● **Task**: Where a line of the listing below holds "unresolved", add it to the tally; give only the final number.

● **Task data**:
-- ==== Sys2Proof/Machine/ArrayPorts.lean ====
section
/-! DEFINITION. Sources and sinks of an array (R321 to R326, R329, R334, R341, R343, R347): read, weight, copy-fed, store and
reduction ports, bank gates, and the markers that sources inject and sinks take. -/
namespace Sys2Proof.Machine

namespace ACtx

def port (a : ACtx) (p : Nat) : PortSt := FMap.at' {} a.dyn.ports p
def setPort (a : ACtx) (p : Nat) (q : PortSt) : ACtx := { a with dyn := { a.dyn with ports := a.dyn.ports.ins p q } }
/-- A port's part of the snapshot of the round in flight (R335). -/
def snapPort (a : ACtx) (p : Nat) (q : PortSt) : ACtx := { a with next := { a.next with ports := a.next.ports.ins p q } }
def pat (a : ACtx) (p : Nat) : Option Pat := a.pats.fetch p

/-- Bytes that a store port's write-behind holds (R324). -/
def held (a : ACtx) (p : Nat) : Nat := ((a.wbLen.filter fun (q : Nat × Nat) => q.1 % 64 == p).map fun (q : Nat × Nat) => q.2).sum
/-- Tokens that a gate holds (R329). -/
def gateHeld (a : ACtx) (g : Nat) : Nat :=
  ((a.gates.filter fun (q : Nat × List Tok) => q.1 % 64 == g).map fun (q : Nat × List Tok) => q.2.length).sum

/-- A source has injected the marker of the wave in flight (R334). -/
def injected (a : ACtx) (p : Nat) : Bool := match a.wave with | some w => a.roundsPast (elemPt (768 + p) 0) == w.round | none => false

/-- Some port of the configuration holds an unresolved stream fault (R343). -/
def faulted (a : ACtx) : Bool := a.dyn.ports.any fun (q : Nat × PortSt) => q.2.fault

/-- Parks the context at its committed snapshot (R341). -/
def parkBack (a : ACtx) : ACtx := { a.restore with parked := true, preemptReq := false }

end ACtx

/-- The port is a source of its configuration: a read, copy-fed or weight port (R334, R356). -/
def Net.isSource (n : Net) (p : Nat) : Bool := n.g.mode p == 1 || n.g.mode p == 3 || n.g.mode p == 5

/-- A source of the configuration holds an unresolved stream fault (R341). -/
def Net.sourceFault (n : Net) (a : ACtx) : Bool := a.dyn.ports.any fun (q : Nat × PortSt) => q.2.fault && n.isSource q.1

/-- Tricks of a pattern (R365). -/
def Pat.tricks (p : Pat) : Nat := ((p.dims.drop p.tl).map fun x => x.1).prod
/-- Elements packed in a token (R321). -/
def Pat.per (p : Pat) : Nat := 8 / 2 ^ p.esz
/-- Tokens per trick (R365). -/
def Pat.tokens (p : Pat) : Nat := (p.trick * 2 ^ p.esz + 7) / 8
/-- Tokens per track and trick on W tracks (R365). -/
def Pat.perTrack (p : Pat) (w : Nat) : Nat := (p.tokens + w - 1) / w
/-- The ordinals of token j of a trick; none for a padding token. -/
def Pat.ordinals (p : Pat) (trick j : Nat) : List Nat :=
  ((List.range p.per).map fun k => j * p.per + k).filterMap fun o => if o < p.trick then some (trick * p.trick + o) else none

namespace Net

/-- A source has finished its pattern (R334); a copy-fed port has, once every read port has and it holds no whole trick. -/
def finished (n : Net) (a : ACtx) (p : Nat) : Bool :=
  let readDone := fun q => match a.pat q with | some r => r.tricks ≤ (a.port q).pos | none => true
  if n.g.mode p = 1 then readDone p
  else !(n.ports 1).isEmpty && (n.ports 1).all readDone && (a.port p).words.length < n.g.wcount p

/-- Some store port holds more than 32 KiB (R334). -/
def wbHigh (n : Net) (a : ACtx) : Bool := (n.ports 2).any fun p => 32768 < a.held p

/-- A pre-emption that the next wave serves. A source at its pattern's end owes FINAL before that, and the pre-emption is then asked
for during that wave (R387, log entry 43). -/
def askedOut (n : Net) (a : ACtx) : Bool := a.preemptReq && !n.sources.any (n.finished a)

/-- A source owes a marker (R334). A source that has not injected yet joins the wave in flight, and a pre-emption that is asked for
during a wave is served after its commit. A context has one wave in flight, so a successor owes no marker before the wave of its
predecessor has committed (R333, log entry 43). -/
def markDue (n : Net) (a : ACtx) (p : Nat) : Bool :=
  let mint := n.g 1008 1
  let asked := match a.wave with | some w => w.preempt | none => n.askedOut a
  !n.spliced && !a.injected p && (n.finished a p || (mint != 0 && mint ≤ (a.port p).since) || n.wbHigh a || asked)

/-- A source may begin its next trick (R331, R334, R341). -/
def mayStart (n : Net) (a : ACtx) (p : Nat) : Bool :=
  !n.markDue a p && !(a.injected p && (match a.wave with | some w => w.preempt | none => false))

end Net

/-- The context that runs in the partition of a configuration. -/
def State.runs (s : State) (h : ArrH) : Bool :=
  match (s.stk h.st).parts.fetch h.k with | some p => p.running == some h.c | none => false

/-- A pre-emption that a rollback serves: the context is parked at its committed snapshot, and its partition is free (R341). -/
def State.parkAt (s : State) (h : ArrH) : State :=
  (s.updArr h ACtx.parkBack).updStk h.st fun x =>
    { x with parts := x.parts.upd h.k fun q => if q.running = some h.c then { q with running := none } else q
             splices := if h.succ then x.splices else x.splices.upd h.key Splice.restart }

/-- What a source or sink of an array finds: its configuration, when that moves. -/
def State.atPort (s : State) (st e : Nat) : Option (ArrH × ACtx × Net) :=
  match s.holder st e with
  | none => none
  | some h => match s.arr h with
    | none => none
    | some a => if s.arrMoves h a then some (h, a, s.net h) else none

/-! ### Elements in memory (R343) -/

/-- A stream port meets a page that it may not use: the port waits, or, for a page outside the stack, the configuration stops
(R343, R415, R422). A pre-emption that waits is then served by a rollback (R341). A configuration that stops stands until its
record is written, when the ring is full (R414). -/
def State.streamFault (s : State) (h : ArrH) (a : ACtx) (p cause acc : Nat) (va : W64) : State :=
  let n := s.net h
  let key := 64 * h.key + p
  let seq := (FMap.at' 0 (s.stk h.st).portSeq key + 1) % 65536
  let s := (s.updStk h.st fun x => { x with portSeq := x.portSeq.ins key seq }).updArr h fun a => { a with pseq := a.pseq.ins p seq }
  let s := s.record (nearDie h.st) .hold
    { code := 0x22, source := 2, replay := cause != 2, seq := seq, srcid := h.src p (n.g.region (768 + p)), tag := a.tag, cause := cause
      va := va, acc := BitVec.ofNat 32 acc }
  if cause = 2 then
    if s.recHeld (nearDie h.st) 2 (h.src p (n.g.region (768 + p))) then s.updArr h fun a => { a with undo := some (0x22, p) }
    else s.stopArr h
  else if a.preemptReq && n.isSource p then s.parkAt h
  else s.updArr h fun a => a.setPort p { a.port p with fault := true }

● **Response below**: 2